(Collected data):
/-- The aligned and truncated contribution of a group, and whether bits were dropped (R184). -/
def alignedTerm (T : Nat) (emax : Int) (g : ScaleGroup) : Int × Bool :=
  match sumTerms false g.terms with
  | .num neg n d =>
    let r := scaleRat n d (emax - T - ((g.sa : Int) + g.sb - 254))
    (if neg then -((r.1 / r.2 : Nat) : Int) else ((r.1 / r.2 : Nat) : Int), decide (r.1 % r.2 ≠ 0))
  | _ => (0, false)

/-- A block-format cell: the special values, else the promotion accumulator (R184). -/
def accumulateBlocks (f : BFmt) (cell : Nat) (gs : List ScaleGroup) : Nat × Nat :=
  if gs.any (fun g => g.sa == 0xFF || g.sb == 0xFF) then (fa40.nan, flNV)
  else match sumTerms true (gs.flatMap (fun g => g.terms)) with
    | .nan _ => (fa40.nan, flNV)
    | .inf n => accumulate cell [.val (.inf n)]
    | .num _ _ _ =>
      let emax := maxOf (gs.map (fun g => (g.sa : Int) + g.sb - 254))
      let parts := gs.map (alignedTerm f.accT emax)
      let acc : Int := parts.foldl (fun z p => z + p.1) 0
      let r := accumulate cell [.val (.fin (decide (acc < 0)) acc.natAbs (emax - f.accT))]
      (r.1, r.2 ||| (if parts.any (fun p => p.2) then flNX else 0))

/-- The active rows of a tile below M (R178). -/
def activeRows (h : Hart) (m : Nat) : List Nat := (List.range m).filter h.selBit

/-- Every cell of the active rows is replaced; the flags raised are ORed (R182). -/
def updateRows (t : SMap (BitVec 40)) (rows : List Nat) (f : Nat → Nat → Nat × Nat) : SMap (BitVec 40) × Nat :=
  rows.foldl (fun u i => (List.range 32).foldl (fun v n =>
    let r := f i n
    (putCell v.1 (32 * i + n) r.1, v.2 ||| r.2)) u) (t, 0)

/-! ## Operands (R180, R181) -/

/-- A B tile: eight registers from a name that is a multiple of 8 (R181). -/
def readTileOperand (x : Local) (c : BitVec 7) : Option Nat := do
  guard (c.toNat % 8 = 0 ∧ c.toNat + 8 ≤ 96)
  readRun x c.toNat 8

/-- A run of registers for the infuser (R190). -/
def readInfRun (x : Local) (c : BitVec 7) (n : Nat) : Option Nat := do
  guard (c.toNat % 8 = 0 ∧ c.toNat + n ≤ 96)
  readRun x c.toNat n

/-- M = vl / K; none where vl is no multiple of K or exceeds 32 K (R181). -/
def rowsOf (h : Hart) (k : Nat) : Option Nat := if h.len % k = 0 ∧ h.len ≤ 32 * k then some (h.len / k) else none

/-- A scale group of the prefix: none in a plain format (R177, R180). -/
def readScaleGroup (x : Local) (f : BFmt) (sp a : BitVec 7) (ga : Nat) (c : BitVec 7) : Option Nat :=
  if f.block = 0 then some 0
  else do
    let g := f.scaleRegs
    guard (overlaps sp g a ga = false ∧ overlaps sp g c 8 = false)
    readV x sp g

/-- The state after a matrix instruction has updated a tile's rows and raised flags. -/
def finishRows (s : State) (hk tile : Nat) (readsW : Bool) (r : SMap (BitVec 40) × Nat) : SlotRes :=
  .done (modHart (modCore s (coreOf hk) (fun c => fly hk [tile] readsW (c.setTile tile r.1))) hk
    (fun h => raise h r.2))

/-- Steps 1 to 4 of R194 for major 0x45, after the operand checks: owners, then mode and shape, then the slot, then issue. -/
def issueMatrix (s : State) (hk tile mode : Nat) (usesW shapeOk : Bool) (k : SlotRes) : SlotRes :=
  withClaims s hk [tile] (!usesW || ownsInfuser s hk)
    (let c := getCore s (coreOf hk)
     if c.cellMode tile ≠ mode ∨ shapeOk = false then badOperand s hk
     else if slotOpen c (getHart s hk).ctxid.toNat = false then .wait (.notReady true) s
     else whenFree s hk [tile] k)

/-! ## mma and mmai (R182 to R185) -/

/-- What `mma` and `mmai` read: tile, format, K, M, the A group and the B tile, the scale groups. -/
structure MatOps where
  tile : Nat
  p : Pfx
  k : Nat
  m : Nat
  av : Nat
  bv : Nat
  sa : Nat
  sb : Nat

/-- The operands of `mma` and `mmai` (R176 to R181). -/
def matOperands (fn : Nat) (x : Local) (a b c : BitVec 7) : Option MatOps := do
  let t ← tileOf a
  let p ← matrixFmt x.h fn
  let k := 256 / x.h.sew
  let m ← rowsOf x.h k
  let av ← readV x b x.h.grp
  let bv ← readTileOperand x c
  let sa ← readScaleGroup x p.f p.b b x.h.grp c
  let sb ← readScaleGroup x p.f p.c b x.h.grp c
  some ⟨t, p, k, m, av, bv, sa, sb⟩

/-- One cell of `mma` (R180, R182, R184). -/
def mmaCell (o : MatOps) (cell i n : Nat) : Nat × Nat :=
  let f := o.p.f
  let w := f.width
  if f.block = 0 then
    accumulate cell ((List.range o.k).map (fun k =>
      mulTerm (bfmtValue f false 0 0 (elem o.av (i * o.k + k) w)) (bfmtValue f false 0 0 (elem o.bv (n * o.k + k) w))))
  else
    let kg := o.k / f.gb
    accumulateBlocks f cell ((List.range f.gb).map (fun g =>
      let xa := elem o.sa (i * f.gb + g) f.scaleWidth
      let xb := elem o.sb (n * f.gb + g) f.scaleWidth
      { terms := (List.range kg).map (fun j =>
          mulTerm (blockElem f xa j (elem o.av (i * o.k + g * kg + j) w))
            (blockElem f xb j (elem o.bv (n * o.k + g * kg + j) w))),
        sa := xa % 256, sb := xb % 256 }))

/-- `mma` (R182, R184). -/
def mma (a b c : BitVec 7) (s : State) (hk : Nat) : SlotRes :=
  match matOperands 0 (getLocal s hk) a b c with
  | none => badOperand s hk
  | some o =>
    issueMatrix s hk o.tile 0 false true
      (let t := (getCore s (coreOf hk)).tile o.tile
       finishRows s hk o.tile false
        (updateRows t (activeRows (getHart s hk) o.m) (fun i n => mmaCell o (cellAt t (32 * i + n)) i n)))

/-- An integer operand element (R60, R183). -/
def intElem (u : Bool) (w v i : Nat) : Int := if u then ((elem v i w : Nat) : Int) else toSigned w (elem v i w)

/-- One cell of `mmai`, before it is clamped (R183). -/
def mmaiSum (o : MatOps) (cell i n : Nat) : Int :=
  (List.range o.k).foldl (fun z k =>
    z + intElem o.p.u o.p.f.width o.av (i * o.k + k) * intElem o.p.u o.p.f.width o.bv (n * o.k + k))
    (toSigned 40 cell)

/-- `mmai` (R183). -/
def mmai (a b c : BitVec 7) (s : State) (hk : Nat) : SlotRes :=
  match matOperands 1 (getLocal s hk) a b c with
  | none => badOperand s hk
  | some o =>
    issueMatrix s hk o.tile 1 false true
      (let t := (getCore s (coreOf hk)).tile o.tile
       let rows := activeRows (getHart s hk) o.m
       let out (i n : Nat) : Int × Bool := clampS 40 (mmaiSum o (cellAt t (32 * i + n)) i n)
       let sat := rows.foldl (fun v i => if (List.range 32).any (fun n => (out i n).2) then v ||| 2 ^ i else v) 0
       let t2 := (updateRows t rows (fun i n => (wrapInt 40 (out i n).1, 0))).1
       .done (modCore s (coreOf hk) (fun c => fly hk [o.tile] false (setAtsat (c.setTile o.tile t2) o.tile sat))))

/-! ## mmal (R190) -/

/-- NL and ND of the infuser (R186). -/
def Core.infNL (c : Core) : Nat := 16 * 2 ^ c.infRC
/-- ND of the infuser (R186). -/
def Core.infND (c : Core) : Nat := 16 * 2 ^ c.infDC
/-- W[j][d] of the infuser (R186). -/
def Core.infAt (c : Core) (j d : Nat) : Nat := (SMap.get 0 c.infW (j * 128 + d)).toNat

/-- An exact sum of products of BF16 values, rounded to FP32 and then to BF16 (R190). -/
def roundTwice (ts : List Term) : Nat × Nat :=
  let r := rneArith f32 (sumTerms true ts)
  let q := rneArith bf16 (decodeF f32 r.1).res
  (q.1, r.2 ||| q.2)

/-- A BF16 element of a run as a value. -/
def bfAt (v i : Nat) : FVal := decodeF bf16 (elem v i 16)

/-- The 16 * 32 values x(k, n) of `mmal.x`, at 32 k + n (R190). -/
def expandX (c : Core) (lat c0 : Nat) : List (Nat × Nat) :=
  (List.range 512).map (fun p => roundTwice ((List.range c.infNL).map (fun j =>
    mulTerm (bfAt lat (p % 32 * c.infNL + j)) (decodeF bf16 (c.infAt j (c0 + p / 32))))))

/-- The values y(i, k) of `mmal.a` for one row (R190). -/
def absorbY (c : Core) (q c0 i : Nat) : List (Nat × Nat) :=
  (List.range 16).map (fun k => roundTwice ((List.range c.infND).map (fun d =>
    mulTerm (bfAt q (i * c.infND + d)) (decodeF bf16 (c.infAt (c0 + k) d)))))

/-- The flags of a list of rounded values. -/
def flagsOf (rs : List (Nat × Nat)) : Nat := rs.foldl (fun n r => n ||| r.2) 0

/-- The control word: CB; none for a non-zero reserved bit (R178). -/
def cbOf (e : Option Word) : Option Nat :=
  match e with
  | none => some 0
  | some w => if bits w 31 3 = 0 then some (bits w 2 0) else none

/-- `mmal.x` (R190). -/
def mmalX (a b c : BitVec 7) (e : Option Word) (s : State) (hk : Nat) : SlotRes :=
  let x := getLocal s hk
  let operands : Option (Nat × Nat × Nat × Nat) := do
    let t ← tileOf a
    let _ ← matrixFmt x.h 2
    let m ← rowsOf x.h 16
    let av ← readV x b x.h.grp
    guard (c.toNat % 8 = 0 ∧ c.toNat < 96)
    let cb ← cbOf e
    some (t, m, av, cb)
  match operands with
  | none => badOperand s hk
  | some (tile, m, av, cb) =>
    let k := getCore s (coreOf hk)
    let lat := readInfRun x c (k.infNL / 2)
    issueMatrix s hk tile 0 true (decide (cb < k.infND / 16) && lat.isSome)
      (let t := k.tile tile
       let rows := activeRows x.h m
       let xs := expandX k (lat.getD 0) (16 * cb)
       let r := updateRows t rows (fun i n =>
        accumulate (cellAt t (32 * i + n)) ((List.range 16).map (fun k =>
          mulTerm (bfAt av (i * 16 + k)) (decodeF bf16 (xs.getD (32 * k + n) (0, 0)).1))))
       finishRows s hk tile true (r.1, if rows.isEmpty then 0 else r.2 ||| flagsOf xs))

/-- `mmal.a` (R190). -/
def mmalA (a b c : BitVec 7) (e : Option Word) (s : State) (hk : Nat) : SlotRes :=
  let x := getLocal s hk
  let operands : Option (Nat × Nat × Nat) := do
    let t ← tileOf a
    let _ ← matrixFmt x.h 3
    let m ← rowsOf x.h 16
    guard (b.toNat % 8 = 0 ∧ b.toNat < 96 ∧ c.toNat % 8 = 0 ∧ c.toNat < 96)
    let cb ← cbOf e
    some (t, m, cb)
  match operands with
  | none => badOperand s hk
  | some (tile, m, cb) =>
    let k := getCore s (coreOf hk)
    let lat := readInfRun x c (k.infNL / 2)
    let q := readInfRun x b (k.infND / 2)
    issueMatrix s hk tile 0 true (decide (cb < k.infNL / 16) && lat.isSome && q.isSome)
      (let t := k.tile tile
       let rows := activeRows x.h m
       let r := rows.foldl (fun (u : SMap (BitVec 40) × Nat) i =>
        let ys := absorbY k (q.getD 0) (16 * cb) i
        let v := updateRows u.1 [i] (fun i n =>
          accumulate (cellAt t (32 * i + n)) ((List.range 16).map (fun j =>
            mulTerm (decodeF bf16 (ys.getD j (0, 0)).1) (bfAt (lat.getD 0) (n * k.infNL + 16 * cb + j)))))
        (v.1, u.2 ||| v.2 ||| flagsOf ys)) (t, 0)
       finishRows s hk tile true r)

/-! ## ipload and ipsave (R187 to R189) -/

/-- n pieces of 64 bytes from an address, from the piece a resumed slot starts at (R189). -/
def pieces64 (h : Hart) (base n : Nat) : List Acc :=
  ((List.range n).filter (fun i => decide (startElem h ≤ i))).map
    (fun i => { idx := i, va := BitVec.ofNat 64 (addOfs base ((64 * i : Nat) : Int)), n := 64 })

/-- A shape word: its release bit and shape codes; none for a reserved value (R187). -/
def shapeWord (v : DWord) : Option (Bool × Nat × Nat) :=
  if bits v 30 11 ≠ 0 ∨ bits v 7 3 ≠ 0 ∨ bits v 10 8 > 3 ∨ bits v 2 0 > 3 then none
  else some (bit v 31, bits v 2 0, bits v 10 8)

/-- In user mode the infuser is unowned or the hart's own (R187, R188, R194). -/
def infuserFree (s : State) (hk : Nat) : Bool :=
  decide ((getHart s hk).mode ≠ 0) || !(getCore s (coreOf hk)).infV || ownsInfuser s hk

/-- W with the 32 entries of a 64-byte piece replaced (R187). -/
def putW (nd i v : Nat) (w : SMap (BitVec 16)) : SMap (BitVec 16) :=
  (List.range 32).foldl (fun u k =>
    let e := 32 * i + k
    SMap.set 0 u (e / nd * 128 + e % nd) (BitVec.ofNat 16 (elem v k 16))) w

/-- The effect of `ipload` for the pieces that passed (R187, R189). -/
def loadW (hk rc dc : Nat) (s : State) (as : List Acc) : State :=
  if as.isEmpty then s
  else
    let vals := as.map (fun a => (a.idx, loadAcc s hk a))
    modCore s (coreOf hk) (fun c =>
      let c1 := { c with infW := vals.foldl (fun w p => putW (16 * 2 ^ dc) p.1 p.2 w) c.infW }
      if as.any (fun a => a.idx == 0) then { c1 with
        infV := true, infCtx := (getHart s hk).ctxid.toNat, infHart := hartNo hk, infRC := rc, infDC := dc }
      else c1)

/-- A load into a unit of the core: `apply` enters the pieces that passed; counts in LCNT (R189). -/
def unitLoad (hk : Nat) (apply : State → List Acc → State) (c : Checked) : SlotRes :=
  let issue (s : State) (as : List Acc) : State :=
    issueOp (touchAccs (apply s as) hk 4 false false as)
      { opOf s hk 1 4 as (refusals s hk .load as) with fabric := as.flatMap (loadRemote s hk) }
  match c with
  | .miss s => .wait (.notReady false) s
  | .all as s => .done (issue s as)
  | .fault as i cause info va s => .trap cause info va i 0 (if as.isEmpty then s else issue s as)
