/-- An empty queue parks its receiver on the reserved entry of its cluster's belay table (R163, R238, R352). -/
def awaitMessage (q : Nat) (s : State) (hk : Nat) : SlotRes :=
  .wait (.recv q) (modClus s (clusKey (coreOf hk)) (fun c =>
    if c.belay.contains (hk, recvKey hk q) then c else { c with belay := c.belay ++ [(hk, recvKey hk q)] }))

/-- `mrecv` (R238). -/
def recvScalar (a b : BitVec 7) (s : State) (hk : Nat) : SlotRes :=
  match queueNo (getHart s hk) b with
  | none => badOperand s hk
  | some q =>
    if sDest a = false then badOperand s hk
    else match takeMessage s hk q with
      | none => awaitMessage q s hk
      | some (m, t) => giveResult t hk a (BitVec.ofNat 64 (valueOf (m.take 8)))

/-- `vmrecv` (R238): the message into one register, which is pushed, and its length into a scalar. -/
def recvVector (a b c : BitVec 7) (s : State) (hk : Nat) : SlotRes :=
  match queueNo (getHart s hk) b with
  | none => badOperand s hk
  | some q =>
    if sDest c = false ∨ (writeV (getLocal s hk) a 1 0).isNone = true then badOperand s hk
    else match takeMessage s hk q with
      | none => awaitMessage q s hk
      | some (m, t) =>
        match writeV (getLocal t hk) a 1 (valueOf m) with
        | none => badOperand s hk
        | some x =>
          let y := pushV x 1 (valueOf m)
          .done (setLocal t hk { y with h := writeS y.h c (BitVec.ofNat 64 m.length) })

/-- `mpoll` (R238). -/
def pollQueue (a b : BitVec 7) (s : State) (hk : Nat) : SlotRes :=
  let h := getHart s hk
  match queueNo h b with
  | none => badOperand s hk
  | some q =>
    if sDest a = false then badOperand s hk
    else giveResult s hk a (BitVec.ofNat 64 (SMap.get [] h.rq q).length)

/-- One message is added to an accumulator group: the group and the flags (R239). -/
def foldMessage (h : Hart) (op : Nat → Nat → Res) (acc msg : Nat) : Nat × Nat :=
  (List.range h.len).foldl (fun r i =>
    if h.selected i then
      let e := op (elem r.1 i h.sew) (elem msg i h.sew)
      (setElem r.1 i h.sew e.bits, r.2 ||| e.fl)
    else r) (acc, 0)

/-- The loop of `vredq` over the messages still to fold; j is kept in the convoy between messages (R239). -/
def foldMessages (op : Nat → Nat → Res) (a : BitVec 7) (q n : Nat) (hk : Nat) : Nat → State → SlotRes
  | 0, s => .done s
  | left + 1, s =>
    match takeMessage s hk q with
    | none => awaitMessage q (modHart s hk (fun h =>
        { h with conv := h.conv.map (fun c => { c with elem := n - (left + 1) }) })) hk
    | some (m, t) =>
      let x := getLocal t hk
      match readV x a x.h.grp with
      | none => badOperand s hk
      | some acc =>
        let r := foldMessage x.h op acc (valueOf m)
        match writeV x a x.h.grp r.1 with
        | none => badOperand s hk
        | some y => foldMessages op a q n hk left (setLocal t hk { y with h := raise y.h r.2 })

/-- `vredq` and `vredqf` (R239). -/
def foldQueue (op : Hart → Option (Nat → Nat → Res)) (a b c : BitVec 7) (s : State) (hk : Nat) : SlotRes :=
  let x := getLocal s hk
  let h := x.h
  match readS h b, readS h c, op h, (readV x a h.grp).bind (fun v => writeV x a h.grp v) with
  | some qw, some nw, some f, some _ =>
    if bits nw 63 16 ≠ 0 ∨ h.len * h.sew > 1024 ∨ h.maskFits = false then badOperand s hk
    else foldMessages f a (bits qw 1 0) nw.toNat hk (nw.toNat - h.curConv.elem) s
  | _, _, _, _ => badOperand s hk

/-- The integer addition of `vredq`: SEW 8 to 64 (R239). -/
def intFold (h : Hart) : Option (Nat → Nat → Res) :=
  if h.sew = 4 then none else some (fun x y => ⟨(x + y) % 2 ^ h.sew, 0, false⟩)

/-- The float addition of `vredqf`: FP64, FP32 or FP16 (R239). -/
def floatFold (h : Hart) : Option (Nat → Nat → Res) :=
  if h.sew = 64 then some (addF f64) else if h.sew = 32 then some (addF f32)
  else if h.sew = 16 then some (addF f16) else none

/-! ## Time (R240) -/

/-- A hart waits until the timebase reaches a time. -/
def waitUntil (t : Nat) (rel : Bool) (s : State) (hk : Nat) : SlotRes :=
  if (tbOf s hk).toNat ≥ t then .done s else .wait (.time t rel) s

/-- `twait` (R240). -/
def timeWait (b : BitVec 7) (s : State) (hk : Nat) : SlotRes :=
  match readS (getHart s hk) b with
  | none => badOperand s hk
  | some v => waitUntil v.toNat false s hk

/-- `twaitd` (R240): a wait already begun keeps its end, a resumed one waits the remainder. -/
def durationWait (b : BitVec 7) (s : State) (hk : Nat) : SlotRes :=
  let h := getHart s hk
  match readS h b, h.wait with
  | none, _ => badOperand s hk
  | some _, .time t true => waitUntil t true s hk
  | some v, _ =>
    if v.toNat ≥ 2 ^ 48 then badOperand s hk
    else
      let ns := if h.curConv.resumed then h.curConv.bitpos else v.toNat
      waitUntil ((tbOf s hk).toNat + ns) true s hk

/-- The timebase has reached the end of a hart's wait (R240). -/
def expireTime (s : State) (hk : Nat) : State :=
  let h := getHart s hk
  match h.wait with
  | .time t _ => if (tbOf s hk).toNat ≥ t then setHart s hk h.wake else s
  | _ => s

/-! ## Waits that tasks release (R228, R233) -/

/-- A child's end makes its parent's waiting join due (R228). -/
def noteChildEnd (s : State) (uid : Nat) : State :=
  match s.harts.find? (fun p => match p.2.task with
    | some t => t.children.any (fun c => c.uid == uid && c.result.isSome)
    | none => false) with
  | some p => (match p.2.wait with
      | .notReady _ => postOnce s (.convoyIssue p.1)
      | _ => s)
  | none => s

/-- A waiting `ordb` opens its section once every lower ticket is retired or has closed a section on the key (R233). -/
def releaseOrdb (s : State) (hk : Nat) : State :=
  let h := getHart s hk
  if h.waitsIn 0x57 1 && h.grant.isNone then
    match h.task, readS h (fieldB h.slotWord) with
    | some t, some v =>
      if sectionFree s t (bits v 31 0) then
        modHart (openSection s hk (bits v 31 0)) hk (fun h => { h with grant := some 0 })
      else s
    | _, _ => s
  else s

/-- The section count has passed ORDTMO: the hart cancels its own graph instance, once (R233, R234). -/
def expireOrdtmo (s : State) (hk : Nat) : State :=
  let h := getHart s hk
  match h.task with
  | some t =>
    if t.sect.isSome = true ∧ h.ordtmo ≠ 0 ∧ h.secCount > h.ordtmo.toNat ∧ h.secOver = false then
      let r := fresh (setHart s hk { h with secOver := true })
      let k : Token := { id := r.1, dev := t.dev, ctx := h.ctxid.toNat, ginst := t.ginst, dies := diesOfDev t.dev, op := 0 }
      post { r.2 with tokens := SMap.put r.2.tokens r.1 k } (.cancelToken r.1)
    else s
  | none => s

/-! ## The instructions and steps -/

/-- ROPE, R235. -/
def execRope (a b : BitVec 7) (s : State) := runSlot 0x58 0 (askRope a b) s
/-- UNROPE, R235. -/
def execUnrope (s : State) := runSlot 0x58 1 leaveRope s
/-- RBAR, R236. -/
def execRbar (a b : BitVec 7) (s : State) := runSlot 0x58 2 (ropeBarrier a b) s
/-- MSEND, R237. -/
def execMsend (b c : BitVec 7) (s : State) := runSlot 0x59 0 (sendScalar b c) s
/-- VMSEND, R237. -/
def execVmsend (b c : BitVec 7) (s : State) := runSlot 0x59 1 (sendVector b c) s
/-- MRECV, R238. -/
def execMrecv (a b : BitVec 7) (s : State) := runSlot 0x59 2 (recvScalar a b) s
/-- VMRECV, R238. -/
def execVmrecv (a b c : BitVec 7) (s : State) := runSlotIf 0x59 3 (tscOperand a) (recvVector a b c) s
/-- MPOLL, R238. -/
def execMpoll (a b : BitVec 7) (s : State) := runSlot 0x59 4 (pollQueue a b) s
/-- VREDQ, R239. -/
def execVredq (a b c : BitVec 7) (s : State) := runSlot 0x59 5 (foldQueue intFold a b c) s
/-- VREDQF, R239. -/
def execVredqf (a b c : BitVec 7) (s : State) := runSlot 0x59 6 (foldQueue floatFold a b c) s
/-- TWAIT, R240. -/
def execTwait (b : BitVec 7) (s : State) := runSlot 0x5A 0 (timeWait b) s
/-- TWAITD, R240. -/
def execTwaitd (b : BitVec 7) (s : State) := runSlot 0x5A 1 (durationWait b) s
/-- MESSAGE_ARRIVAL, R237. -/
def execMessageArrival (m : Nat) (s : State) : Host.Outcome State Fault Refusal := .next (arriveMessage s m)
/-- SEND_ROOM, R237. -/
def execSendRoom (hk : Nat) (s : State) : Host.Outcome State Fault Refusal := .next (roomForSender s hk)
/-- TWAIT_EXPIRY, R240. -/
def execTwaitExpiry (hk : Nat) (s : State) : Host.Outcome State Fault Refusal := .next (expireTime s hk)
/-- CHILD_ENDED, R228. -/
def execChildEnded (uid : Nat) (s : State) : Host.Outcome State Fault Refusal := .next (noteChildEnd s uid)
/-- ORDB_RELEASE, R233. -/
def execOrdbRelease (hk : Nat) (s : State) : Host.Outcome State Fault Refusal := .next (releaseOrdb s hk)
/-- ORDTMO_EXPIRY, R233. -/
def execOrdtmoExpiry (hk : Nat) (s : State) : Host.Outcome State Fault Refusal := .next (expireOrdtmo s hk)
/-- ROPE_FORM, R235. -/
def execRopeForm (hk : Nat) (s : State) : Host.Outcome State Fault Refusal := .next (formRope s hk)
/-- RBAR_RELEASE, R236. -/
def execRbarRelease (hk : Nat) (s : State) : Host.Outcome State Fault Refusal := .next (releaseRbar s hk)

(Problem statement): Return exactly, and only, the lines above starting at the line that contains "def mmai (a" and ending at the line that contains "let r := rneArith f32 (sumTerms true ts)".

(Solution to this task):
def mmai (a b c : BitVec 7) (s : State) (hk : Nat) : SlotRes :=
  match matOperands 1 (getLocal s hk) a b c with
  | none => badOperand s hk
  | some o =>
    issueMatrix s hk o.tile 1 false true
      (let t := (getCore s (coreOf hk)).tile o.tile
       let rows := activeRows (getHart s hk) o.m
       let out (i n : Nat) : Int × Bool := clampS 40 (mmaiSum o (cellAt t (32 * i + n)) i n)
       let sat := rows.foldl (fun v i => if (List.range 32).any (fun n => (out i n).2) then v ||| 2 ^ i else v) 0
       let t2 := (updateRows t rows (fun i n => (wrapInt 40 (out i n).1, 0))).1
       .done (modCore s (coreOf hk) (fun c => fly hk [o.tile] false (setAtsat (c.setTile o.tile t2) o.tile sat))))

/-! ## mmal (R190) -/

/-- NL and ND of the infuser (R186). -/
def Core.infNL (c : Core) : Nat := 16 * 2 ^ c.infRC
/-- ND of the infuser (R186). -/
def Core.infND (c : Core) : Nat := 16 * 2 ^ c.infDC
/-- W[j][d] of the infuser (R186). -/
def Core.infAt (c : Core) (j d : Nat) : Nat := (SMap.get 0 c.infW (j * 128 + d)).toNat

/-- An exact sum of products of BF16 values, rounded to FP32 and then to BF16 (R190). -/
def roundTwice (ts : List Term) : Nat × Nat :=
  let r := rneArith f32 (sumTerms true ts)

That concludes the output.